Darry: So the other day I sent Sodapop out to get us some gas.
Darry: And instead of getting gas, he got us novelty cookie cutters.
Darry: Now everything we eat is shaped like a dinosaur.
Darry: …
Darry: I love him so much.
Two-Bit: “Which one of you was gonna tell me that tea tastes different if you put it in hot water?”
Everyone: …?
Steve: “…You were putting it in cold water…?”
Pony: Two-Bit? Answer the question Two-Bit!”

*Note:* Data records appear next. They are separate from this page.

/-! ### Events -/

/-- R190 to R192, R196, R319, R358, R374: what a line of L1, a remote granule, the home's race check, a page walk and a card
of the prefetcher leave when they arrive. A line enters the L1 as the most recently used; a block's line is marked faulting
where it cannot be read; a granule reaches the buffer with its bytes; a check of an access registers its reads and keeps the
bytes read, or changes no tag and keeps the first rejection, the access's other lines not asked for again; that of an access which
touches scratchpads too registers nothing, for the access does so at its issue (the model's form, log 74); a walk's leaf is held; a
card is kept with its eight words, from a SYNC page or from RD memory, whose read is registered, or with the fault its `cnext` raises. A granule of a peer on this module comes with that peer's
bytes of the cycle, rejected with ACC 3 where they are no platform's published front (R222). The form in which another module
answers, with the granule's bytes or a rejection, is the model's (log 78). -/
def Obligations.ArrivalsFromMemory : Prop :=
  ∀ s : State,
    let d := s.due
    let c := d.ctx
    let x := s.ctx c
    let roomy := fun (q : Nat) =>
      (s.core q).lines.length + ((s.fillingLines q).filter fun l => !(s.core q).lines.contains l).length < 4096
    (d.id = 0 → d.arg ∉ (s.core (s.l1Of c d.arg)).lines → roomy (s.l1Of c d.arg) → ∃ t : State, exec .lineArrival s = .next t ∧
      (t.core (s.l1Of c d.arg)).lines = (s.core (s.l1Of c d.arg)).lines ++ [d.arg] ∧ t.ctxs = s.ctxs ∧ t.tags = s.tags ∧
      ∀ q, q ≠ s.l1Of c d.arg → t.core q = s.core q) ∧
    (∀ b, d.id ≠ 0 → x.blocks.find? (fun b => b.decl + 1 = d.id) = some b →
      let ea := BitVec.ofNat 64 d.arg
      let settled := fun (y : LoadBlock) => { y with want := y.want.filter (· ≠ d.arg) }
      let blocks := fun (f : LoadBlock → LoadBlock) => x.blocks.map fun y => if y.decl = b.decl then f (settled y) else y
      let marked := fun (t : TrapInfo) => blocks fun y => { y with bad := y.bad ++ [(d.arg, t)] }
      (∀ m e, ea.toNat / 2 ^ 56 = 0 → s.translate (s.who c) d.arg .r = .ok m e → roomy (s.l1Of c (m / 64)) →
        ∃ t : State, exec .lineArrival s = .next t ∧ (s.corr = [] → t.sys = s.sys) ∧
          (t.ctx c).blocks = blocks fun y => { y with lines := y.lines ++ [m / 64] }) ∧
      (ea.toNat / 2 ^ 56 ≠ 0 → ∃ t : State, exec .lineArrival s = .next t ∧ t.mem = s.mem ∧
        (t.ctx c).blocks = marked { kind := 0x03, pc := 0 }) ∧
      (∀ r l, ea.toNat / 2 ^ 56 = 0 → s.translate (s.who c) d.arg .r = .fault r l →
        ∃ t : State, exec .lineArrival s = .next t ∧ t.mem = s.mem ∧
          (t.ctx c).blocks = marked { kind := 0x05, pc := 0, faddr := ea, arg := BitVec.ofNat 64 (r + 16 * l) })) ∧
    (d.arg ∈ x.remAsk → Memory.wf s.mem = true →
      let w := d.arg / 2 ^ 23
      let key := bufferKey c w (d.arg % 2 ^ 23 * 64)
      ∃ t : State, exec .remoteGranuleArrival s = .next t ∧
        (t.ctx c).remote = d.arg :: x.remote ∧ (t.ctx c).remAsk = x.remAsk.erase d.arg ∧ (t.ctx c).vis = x.vis ∧
        (∀ c', c' ≠ c → t.ctx c' = s.ctx c') ∧ (∀ q, q < key ∨ key + 64 ≤ q → memRead t.mem q = memRead s.mem q) ∧
        let rejects := fun (no : TrapInfo) => (t.ctx c).raceAns = (2 ^ 60 + d.arg, no) :: x.raceAns
        let rr := BitVec.ofNat 32 (d.nats.getD 0 0)
        let rl := BitVec.ofNat 8 (d.nats.getD 1 0)
        ((s.win c w).mod = s.modNo →
          (∀ i, i < 64 → memRead t.mem (key + i) = memRead s.bankMem (spKey (s.win c w).peer (d.arg % 2 ^ 23 * 64) + i)) ∧
          (s.unpublished (s.win c w).peer (d.arg % 2 ^ 23 * 64) = false → (t.ctx c).raceAns = x.raceAns) ∧
          (s.unpublished (s.win c w).peer (d.arg % 2 ^ 23 * 64) = true → rejects { kind := 0x07, pc := 0, acc := 3 })) ∧
        ((s.win c w).mod ≠ s.modNo →
          (∀ i, i < 64 → (h : i < d.bytes.length) → memRead t.mem (key + i) = d.bytes[i]) ∧
          (d.wr = false → (t.ctx c).raceAns = x.raceAns) ∧
          (d.wr = true → rejects
            { kind := 0x07, pc := 0, arg := d.word, rrank := rr, rl := rl, acc := BitVec.ofNat 8 (d.nats.getD 2 0) }))) ∧
    (∀ ls : List Nat, d.wr = false → ls ≠ [] → (∀ l ∈ ls, l < jointCheck) → d.nats = ls.map (· + jointCheck) → d.nats ∈ x.raceAsk →
      (∀ l ∈ ls, s.conflict (s.party c) .load [s.gGran c (64 * l)] = none) → ∃ t : State, exec .raceCheckAnswer s = .next t ∧
      t.mem = s.mem ∧ t.tags = s.tags ∧ (t.ctx c).raceAns = x.raceAns ∧ (t.ctx c).checked = (ls.map fun l => (l, [])) ++ x.checked) ∧
    (d.wr = false → (∀ l ∈ d.nats, l < jointCheck) → d.nats ∈ x.raceAsk → ∃ t : State, exec .raceCheckAnswer s = .next t ∧ t.mem = s.mem ∧
      (t.ctx c).raceAsk = x.raceAsk.erase d.nats ∧ (t.ctx c).vis = x.vis ∧
      ((∀ l ∈ d.nats, s.conflict (s.party c) .load [s.gGran c (64 * l)] = none) →
        t.tags = (s.register (s.party c) .load (d.nats.map fun l => s.gGran c (64 * l))).tags ∧ (t.ctx c).raceAns = x.raceAns ∧
        (t.ctx c).checked = (d.nats.map fun l => (l, s.gbytes (64 * l) 64)) ++ x.checked) ∧
      (∀ pre l post g u, d.nats = pre ++ l :: post → (∀ k ∈ pre, s.conflict (s.party c) .load [s.gGran c (64 * k)] = none) →
        s.conflict (s.party c) .load [s.gGran c (64 * l)] = some (g, u) → t.tags = s.tags ∧
        (t.ctx c).checked = ((d.nats.filter (· ≠ l)).map fun k => (k, s.gbytes (64 * k) 64)) ++ x.checked ∧
        (t.ctx c).raceAns = (l, { kind := 0x07, pc := 0, arg := u.arg, rrank := u.far.1, rl := u.far.2 }) :: x.raceAns)) ∧
    (d.arg ∈ x.walkAsk → ∃ t : State, exec .translationWalkComplete s = .next t ∧ (s.corr = [] → t.mem = s.mem) ∧
      (t.ctx c).walkAsk = x.walkAsk.erase d.arg ∧ (t.ctx c).walked = d.arg :: x.walked ∧
      (∀ e, s.walk (s.who c) (4096 * d.arg) = .ok e → e ∈ t.tlb ∧ ∀ y ∈ s.tlb, y ∈ t.tlb) ∧
      (∀ r l, s.walk (s.who c) (4096 * d.arg) = .bad r l → t.tlb = s.tlb)) ∧
    (∀ l, s.launchOf c = some l → d.arg < x.owned → (∀ k ∈ x.cards, k.pos ≠ d.arg) →
      let ea := BitVec.ofNat 64 (l.pkt.cbase + 64 * s.cardIndex c d.arg)
      ∃ (t : State) (k : Card), exec .cardPrefetch s = .next t ∧ (t.ctx c).cards = x.cards ++ [k] ∧ k.pos = d.arg ∧
        k.gidx = s.cardIndex c d.arg ∧ (t.ctx c).vis = x.vis ∧ (∀ c', c' ≠ c → t.ctx c' = s.ctx c') ∧
        (∀ m e, s.translate (s.who c) ea.toNat .r = .ok m e → e.sync = true → s.poisoned m 64 = none →
          k.bad = none ∧ k.words = (List.range 8).map fun (i : Nat) => BitVec.ofNat 64 (t.gnat (m + 8 * i) 8)) ∧
        (∀ m e, s.translate (s.who c) ea.toNat .r = .ok m e → e.sync = false → s.poisoned m 64 = none →
          (s.inRd c ea.toNat = false → k.bad = some { kind := 0x07, pc := 0, faddr := ea }) ∧
          (s.inRd c ea.toNat = true → s.conflict (s.party c) .load [s.gGran c m] = none →
            k.bad = none ∧ k.words = (List.range 8).map (fun (i : Nat) => BitVec.ofNat 64 (t.gnat (m + 8 * i) 8)) ∧
            t.tags = (s.register (s.party c) .load [s.gGran c m]).tags) ∧
          ∀ g u, s.inRd c ea.toNat = true → s.conflict (s.party c) .load [s.gGran c m] = some (g, u) →
            k.bad = some { kind := 0x07, pc := 0, faddr := ea, arg := u.arg, rrank := u.far.1, rl := u.far.2 } ∧ t.tags = s.tags) ∧
        (∀ r v, s.translate (s.who c) ea.toNat .r = .fault r v →
          k.bad = some { kind := 0x05, pc := 0, faddr := ea, arg := BitVec.ofNat 64 (r + 16 * v) }))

Two-Bit: “Yeah? I thought for like 5 years that people just like put it in hot water to speed up the… ‘tea-ification’ process! Didn’t realize there was like an actual reason..”
Dally: “You don’t have the patience to microwave water for three minutes?”
Pony: Why are you putting it in the microwave TO BOIL IT?!”
Dally: “Do you think I have the patience to boil water on a stove?”
Pony: “It takes less than a minute!”
Dally: “Dude. Is your stovetop powered by THE FUCKING SUN?!”
Pony: “How long does it take you to boil a cup of water on the stove?”
Dally: “Like 7 minutes?”
Pony: “Just stick the mug on top of the stove on medium heat. And it boils in like 2 minutes. Less than that and you use a saucepan!”
Sodapop: “YOU’RE PUTTING THE WHOLE MUG ON THE STOVE??? ON MEDIUM HEAT??? Your stove is enchanted.”
Steve: “Every single person in this house is a fucking lunatic.”